**What the task requires:** Filter the data for lines with the word "inductive" and copy those lines.

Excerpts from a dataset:
___
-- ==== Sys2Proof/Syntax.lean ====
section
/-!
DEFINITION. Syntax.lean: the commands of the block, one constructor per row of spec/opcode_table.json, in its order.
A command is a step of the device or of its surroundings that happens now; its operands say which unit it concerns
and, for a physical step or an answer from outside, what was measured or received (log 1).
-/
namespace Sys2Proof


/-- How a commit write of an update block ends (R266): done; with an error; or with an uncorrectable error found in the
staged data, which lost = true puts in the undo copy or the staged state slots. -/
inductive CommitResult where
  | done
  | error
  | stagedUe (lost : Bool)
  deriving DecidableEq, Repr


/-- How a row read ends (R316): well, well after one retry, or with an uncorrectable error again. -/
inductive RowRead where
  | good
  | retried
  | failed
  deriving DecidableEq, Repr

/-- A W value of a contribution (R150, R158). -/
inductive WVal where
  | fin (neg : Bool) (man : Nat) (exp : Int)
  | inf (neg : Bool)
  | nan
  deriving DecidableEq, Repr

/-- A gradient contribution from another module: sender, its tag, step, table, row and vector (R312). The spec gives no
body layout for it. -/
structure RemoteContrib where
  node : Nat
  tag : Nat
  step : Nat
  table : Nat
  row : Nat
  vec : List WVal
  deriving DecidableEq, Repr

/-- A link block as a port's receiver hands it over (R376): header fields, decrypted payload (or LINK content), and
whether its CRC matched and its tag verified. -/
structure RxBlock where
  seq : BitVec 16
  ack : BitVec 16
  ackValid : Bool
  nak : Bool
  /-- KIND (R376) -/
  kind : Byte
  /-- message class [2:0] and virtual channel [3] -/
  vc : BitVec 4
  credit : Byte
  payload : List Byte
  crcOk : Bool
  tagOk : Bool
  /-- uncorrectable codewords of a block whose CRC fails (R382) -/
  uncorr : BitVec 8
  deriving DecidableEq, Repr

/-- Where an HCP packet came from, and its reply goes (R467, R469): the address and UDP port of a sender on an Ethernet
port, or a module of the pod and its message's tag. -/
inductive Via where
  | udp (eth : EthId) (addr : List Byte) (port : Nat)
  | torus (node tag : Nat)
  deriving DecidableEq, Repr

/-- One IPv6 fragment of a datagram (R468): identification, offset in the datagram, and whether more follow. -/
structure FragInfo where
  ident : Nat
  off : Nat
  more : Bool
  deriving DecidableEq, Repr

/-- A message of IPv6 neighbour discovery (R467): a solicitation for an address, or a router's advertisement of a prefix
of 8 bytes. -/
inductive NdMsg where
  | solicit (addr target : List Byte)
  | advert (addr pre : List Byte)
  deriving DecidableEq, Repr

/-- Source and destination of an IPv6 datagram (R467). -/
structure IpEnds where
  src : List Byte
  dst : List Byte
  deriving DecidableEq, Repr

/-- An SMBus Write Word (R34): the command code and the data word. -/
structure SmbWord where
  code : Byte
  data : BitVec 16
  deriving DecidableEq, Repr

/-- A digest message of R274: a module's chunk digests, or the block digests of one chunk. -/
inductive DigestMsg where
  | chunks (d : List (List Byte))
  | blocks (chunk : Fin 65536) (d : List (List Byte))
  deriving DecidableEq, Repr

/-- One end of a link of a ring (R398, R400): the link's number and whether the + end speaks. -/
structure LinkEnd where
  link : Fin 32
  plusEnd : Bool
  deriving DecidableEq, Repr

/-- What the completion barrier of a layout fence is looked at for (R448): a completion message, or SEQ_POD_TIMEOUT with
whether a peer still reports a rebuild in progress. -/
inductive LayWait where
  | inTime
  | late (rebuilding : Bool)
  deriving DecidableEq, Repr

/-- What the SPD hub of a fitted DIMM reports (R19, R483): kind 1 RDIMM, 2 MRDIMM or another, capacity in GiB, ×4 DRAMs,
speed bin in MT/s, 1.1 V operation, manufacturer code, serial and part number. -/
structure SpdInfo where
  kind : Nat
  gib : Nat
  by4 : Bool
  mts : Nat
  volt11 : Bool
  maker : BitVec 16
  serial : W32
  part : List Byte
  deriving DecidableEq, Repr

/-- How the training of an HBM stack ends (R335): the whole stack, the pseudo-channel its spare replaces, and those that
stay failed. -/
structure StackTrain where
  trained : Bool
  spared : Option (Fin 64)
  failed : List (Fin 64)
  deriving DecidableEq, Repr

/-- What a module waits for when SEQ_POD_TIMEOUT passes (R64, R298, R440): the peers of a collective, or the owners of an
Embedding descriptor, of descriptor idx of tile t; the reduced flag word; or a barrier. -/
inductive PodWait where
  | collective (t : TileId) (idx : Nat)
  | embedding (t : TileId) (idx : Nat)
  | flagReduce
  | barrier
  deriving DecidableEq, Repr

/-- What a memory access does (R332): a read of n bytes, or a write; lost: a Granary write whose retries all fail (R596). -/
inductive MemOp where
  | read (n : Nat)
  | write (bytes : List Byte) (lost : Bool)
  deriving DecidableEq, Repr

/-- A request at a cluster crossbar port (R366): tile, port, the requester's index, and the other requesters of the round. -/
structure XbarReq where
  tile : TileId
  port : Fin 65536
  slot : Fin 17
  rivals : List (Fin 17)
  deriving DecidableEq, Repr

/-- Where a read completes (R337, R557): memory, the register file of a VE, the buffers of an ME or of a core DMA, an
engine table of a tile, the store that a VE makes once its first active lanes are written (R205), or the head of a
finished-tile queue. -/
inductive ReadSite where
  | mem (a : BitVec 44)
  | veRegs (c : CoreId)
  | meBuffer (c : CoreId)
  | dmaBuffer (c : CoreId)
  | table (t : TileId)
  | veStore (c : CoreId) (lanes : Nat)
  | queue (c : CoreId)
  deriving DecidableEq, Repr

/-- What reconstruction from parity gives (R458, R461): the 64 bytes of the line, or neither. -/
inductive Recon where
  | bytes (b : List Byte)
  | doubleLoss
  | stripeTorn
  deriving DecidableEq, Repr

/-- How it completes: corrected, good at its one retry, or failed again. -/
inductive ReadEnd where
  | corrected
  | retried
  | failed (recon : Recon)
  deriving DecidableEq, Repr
___
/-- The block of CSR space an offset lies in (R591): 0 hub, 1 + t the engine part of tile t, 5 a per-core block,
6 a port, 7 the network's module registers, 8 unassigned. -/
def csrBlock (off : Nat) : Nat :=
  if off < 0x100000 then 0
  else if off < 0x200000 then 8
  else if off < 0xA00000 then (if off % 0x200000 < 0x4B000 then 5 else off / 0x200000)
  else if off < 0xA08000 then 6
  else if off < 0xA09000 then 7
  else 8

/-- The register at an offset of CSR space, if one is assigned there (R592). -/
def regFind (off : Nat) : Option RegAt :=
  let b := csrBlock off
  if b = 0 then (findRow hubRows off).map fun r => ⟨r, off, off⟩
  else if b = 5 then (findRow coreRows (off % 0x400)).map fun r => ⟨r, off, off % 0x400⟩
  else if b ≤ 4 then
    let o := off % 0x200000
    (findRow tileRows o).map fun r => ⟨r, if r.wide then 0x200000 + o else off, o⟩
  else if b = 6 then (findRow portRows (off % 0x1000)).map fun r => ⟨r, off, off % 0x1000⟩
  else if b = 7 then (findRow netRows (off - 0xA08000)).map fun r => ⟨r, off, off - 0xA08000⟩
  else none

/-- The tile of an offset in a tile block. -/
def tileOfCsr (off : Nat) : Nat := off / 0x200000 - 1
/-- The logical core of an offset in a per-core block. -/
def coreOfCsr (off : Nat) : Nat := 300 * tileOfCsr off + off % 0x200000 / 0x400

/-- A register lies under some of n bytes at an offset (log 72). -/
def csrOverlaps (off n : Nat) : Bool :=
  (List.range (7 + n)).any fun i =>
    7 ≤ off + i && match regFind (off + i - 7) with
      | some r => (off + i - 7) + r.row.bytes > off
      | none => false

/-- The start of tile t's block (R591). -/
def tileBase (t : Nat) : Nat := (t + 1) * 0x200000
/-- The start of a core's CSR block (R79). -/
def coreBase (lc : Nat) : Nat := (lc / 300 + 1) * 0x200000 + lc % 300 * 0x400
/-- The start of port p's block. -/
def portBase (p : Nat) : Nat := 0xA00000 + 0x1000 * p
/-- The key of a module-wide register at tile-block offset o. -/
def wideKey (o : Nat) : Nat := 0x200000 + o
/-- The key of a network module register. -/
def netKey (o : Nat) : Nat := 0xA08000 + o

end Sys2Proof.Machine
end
___
**Response to this exercise:**
inductive CommitResult where
inductive RowRead where
inductive WVal where
inductive Via where
inductive NdMsg where
inductive DigestMsg where
inductive LayWait where
inductive PodWait where
inductive MemOp where
inductive ReadSite where
inductive Recon where
inductive ReadEnd where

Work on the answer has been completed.